TO DO: Could you set down exactly the lines of the data below, starting at the one that holds "def State.cell (s" and ending at the one that holds "ascending order. -/", both included, and only those?

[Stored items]
-- ==== Sys2Proof/Machine/Ops.lean ====
section
/-! DEFINITION. Named operations over the state: units by number, jobs, ticks, fault records, flights (spec/18_faults_fencing.md R409 to R413; spec/11_prompt_books_epochs.md R252). -/
namespace Sys2Proof.Machine

/-- The outcome of a command. -/
abbrev Res := Host.Outcome State Fault Refusal

/-- Number of a cell. -/
def cellKey (i : CellId) : Nat := (i.r.val * 150 + i.b.val) * 128 + i.c.val
/-- Number of a block. -/
def blkKey (r b : Nat) : Nat := r * 150 + b
/-- Block number of a cell number. -/
def cellBlk (k : Nat) : Nat := k / 128
/-- Region of a cell number. -/
def cellRgn (k : Nat) : Nat := k / 128 / 150
/-- Block within its region of a cell number. -/
def cellBlkNo (k : Nat) : Nat := k / 128 % 150
/-- Cell within its block. -/
def cellNo (k : Nat) : Nat := k % 128

/-- A cell by number. -/
def State.cell (s : State) (k : Nat) : Cell := mapGet Cell.reset s.cells k
/-- Replace a cell. -/
def State.setCell (s : State) (k : Nat) (c : Cell) : State := { s with cells := mapPut s.cells k c }
/-- Change a cell. -/
def State.modCell (s : State) (k : Nat) (f : Cell → Cell) : State := s.setCell k (f (s.cell k))
/-- A block by number. -/
def State.blk (s : State) (k : Nat) : Block := mapGet Block.reset s.blocks k
/-- Change a block. -/
def State.modBlk (s : State) (k : Nat) (f : Block → Block) : State := { s with blocks := mapPut s.blocks k (f (s.blk k)) }
/-- A region by number. -/
def State.rgn (s : State) (r : Nat) : Region := mapGet Region.reset s.regions r
/-- Change a region. -/
def State.modRgn (s : State) (r : Nat) (f : Region → Region) : State := { s with regions := mapPut s.regions r (f (s.rgn r)) }
/-- A cue by number. -/
def State.cue (s : State) (i : Nat) : Cue := mapGet Cue.reset s.cues i
/-- Replace a cue. -/
def State.setCue (s : State) (i : Nat) (c : Cue) : State := { s with cues := mapPut s.cues i c }
/-- Change the hub. -/
def State.modHub (s : State) (f : Hub → Hub) : State := { s with hub := f s.hub }
/-- Send something out of the block. -/
def State.emit (s : State) (o : Out) : State := { s with out := s.out ++ [o] }

/-- Add to an RC counter of a map of counters. -/
def bump (m : SMap Word) (reg n : Nat) : SMap Word := mapSet 0 m reg (satAdd32 (mapGet 0 m reg) n)

/-! Jobs. -/

/-- A job by number. -/
def State.job (s : State) (id : Word) : Option Job := s.jobs.find? fun j => j.id == id
/-- Change a job. -/
def State.modJob (s : State) (id : Word) (f : Job → Job) : State :=
  { s with jobs := s.jobs.map fun j => if j.id = id then f j else j }
/-- The job that holds a region. -/
def State.jobOf (s : State) (r : Nat) : Option Job :=
  match (s.rgn r).owner with
  | some id => s.job id
  | none => none
/-- Regions of a job in ascending order. -/
def Job.rgns (j : Job) : List Nat := (List.range 16).filter fun r => j.regions.getLsbD r
/-- A region is assigned to a job that runs: state 5 (R239). -/
def Region.assigned (r : Region) : Bool := r.state == 5

/-- The job's tick on this module: the counter of its first region (R252). -/
def State.jobTick (s : State) (j : Job) : Nat := (s.rgn (j.rgns.headD 0)).tick
/-- Deadline D(e) of the present epoch (R253). -/
def Job.deadline (j : Job) : Nat := j.sTick + epochLen j.img j.epoch
/-- Boundary B(e) with the hold steps taken (R259). -/
def Job.boundary (j : Job) : Nat := j.deadline + 256 * j.kSteps
/-- A tick boundary lies in a hold interval of the job (R262). -/
def Job.inHold (j : Job) (t : Nat) : Bool :=
  j.begun && ((Nat.blt j.deadline t && Nat.ble t j.boundary) || j.chg.isSome)

/-- A region is Failed: state 7 (R239). -/
def Region.failed (r : Region) : Bool := r.state == 7

/-- Failed physical cells of a block, in order (R225, R226). -/
def Block.failedCells (b : Block) (bk : Nat) : List Nat := (Config.shippedCells bk).map (·.toNat) ++ b.badCells
/-- A block is fenced: by its fence bit, or with more than four failed cells (R226). -/
def Block.isFenced (b : Block) (bk : Nat) : Bool := b.fenced || Config.shippedFence bk || Nat.blt 4 (b.failedCells bk).length
/-- The module offers a cell (R19): its region has not failed and its block is not fenced. -/
def State.offers (s : State) (k : Nat) : Bool := !(s.rgn (cellRgn k)).failed && !(s.blk (cellBlk k)).isFenced (cellBlk k)

/-- A cue number that no longer exists (R423): its place in the host region's array serves cues 0 to 127. -/
def State.cueGone (s : State) (i : Nat) : Bool := s.hub.hostRgn != 0 && !s.hub.takeover && i / 512 == s.hub.hostRgn && Nat.blt (i % 512) 128
/-- A cue that the module does not offer (R19, R423): its region has failed, the stores of the failed host region have not moved yet, or its number is gone. -/
def State.cueLost (s : State) (i : Nat) : Bool :=
  if i < 128 then s.hub.takeover || (s.rgn s.hub.hostRgn).failed else (s.rgn (i / 512)).failed || s.cueGone i

/-! Fault records (R409 to R413). -/

/-- The tick that a record of a region carries (R410). -/
def State.recTick (s : State) (r : Nat) : Nat :=
  if (s.rgn r).owner.isSome && (s.rgn r).assigned then (s.rgn r).tick else s.hub.tick

/-- Class and detail of an event, an injected one under class 0x0F00 plus its low byte (R412). -/
def evClass (e : Ev) : BitVec 16 × List Byte :=
  if e.injected then (BitVec.ofNat 16 (0x0F00 + e.cls % 256), leBytes 2 e.cls ++ e.detail) else (BitVec.ofNat 16 e.cls, e.detail)

/-- A record of a cell's event. -/
def State.cellRec (s : State) (k : Nat) (e : Ev) : Rec :=
  { tick := s.recTick (cellRgn k), cls := (evClass e).1, level := 0, summary := false, phys := false, persistent := false, lostBefore := false, ext := false,
    region := cellRgn k, block := cellBlkNo k, cell := cellNo k, port := 0xFF, count := 1, detail := (evClass e).2 }

/-- A record of a block, region or module event with the "none" values of R409 where a location does not apply. -/
def State.unitRec (s : State) (level cls : Nat) (r b : Option Nat) (detail : List Byte) : Rec :=
  { tick := match r with | some r => s.recTick r | none => s.hub.tick, cls := BitVec.ofNat 16 cls, level := level, summary := false, phys := false,
    persistent := false, lostBefore := false, ext := false, region := r.getD 0xFF, block := b.getD 0xFFFF, cell := 0xFF, port := 0xFF, count := 1, detail := detail }

/-- Put a record on its way to its block's aggregator (R413). -/
def State.toBlock (s : State) (bk : Nat) (r : Rec) : State := s.modBlk bk fun b => { b with transit := b.transit ++ [r] }
/-- Put a record on its way to its region's aggregator (R413). -/
def State.toRegion (s : State) (rg : Nat) (r : Rec) : State := s.modRgn rg fun g => { g with transit := g.transit ++ [r] }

REPLY TO THE TASK:
def State.cell (s : State) (k : Nat) : Cell := mapGet Cell.reset s.cells k
/-- Replace a cell. -/
def State.setCell (s : State) (k : Nat) (c : Cell) : State := { s with cells := mapPut s.cells k c }
/-- Change a cell. -/
def State.modCell (s : State) (k : Nat) (f : Cell → Cell) : State := s.setCell k (f (s.cell k))
/-- A block by number. -/
def State.blk (s : State) (k : Nat) : Block := mapGet Block.reset s.blocks k
/-- Change a block. -/
def State.modBlk (s : State) (k : Nat) (f : Block → Block) : State := { s with blocks := mapPut s.blocks k (f (s.blk k)) }
/-- A region by number. -/
def State.rgn (s : State) (r : Nat) : Region := mapGet Region.reset s.regions r
/-- Change a region. -/
def State.modRgn (s : State) (r : Nat) (f : Region → Region) : State := { s with regions := mapPut s.regions r (f (s.rgn r)) }
/-- A cue by number. -/
def State.cue (s : State) (i : Nat) : Cue := mapGet Cue.reset s.cues i
/-- Replace a cue. -/
def State.setCue (s : State) (i : Nat) (c : Cue) : State := { s with cues := mapPut s.cues i c }
/-- Change the hub. -/
def State.modHub (s : State) (f : Hub → Hub) : State := { s with hub := f s.hub }
/-- Send something out of the block. -/
def State.emit (s : State) (o : Out) : State := { s with out := s.out ++ [o] }

/-- Add to an RC counter of a map of counters. -/
def bump (m : SMap Word) (reg n : Nat) : SMap Word := mapSet 0 m reg (satAdd32 (mapGet 0 m reg) n)

/-! Jobs. -/

/-- A job by number. -/
def State.job (s : State) (id : Word) : Option Job := s.jobs.find? fun j => j.id == id
/-- Change a job. -/
def State.modJob (s : State) (id : Word) (f : Job → Job) : State :=
  { s with jobs := s.jobs.map fun j => if j.id = id then f j else j }
/-- The job that holds a region. -/
def State.jobOf (s : State) (r : Nat) : Option Job :=
  match (s.rgn r).owner with
  | some id => s.job id
  | none => none
/-- Regions of a job in ascending order. -/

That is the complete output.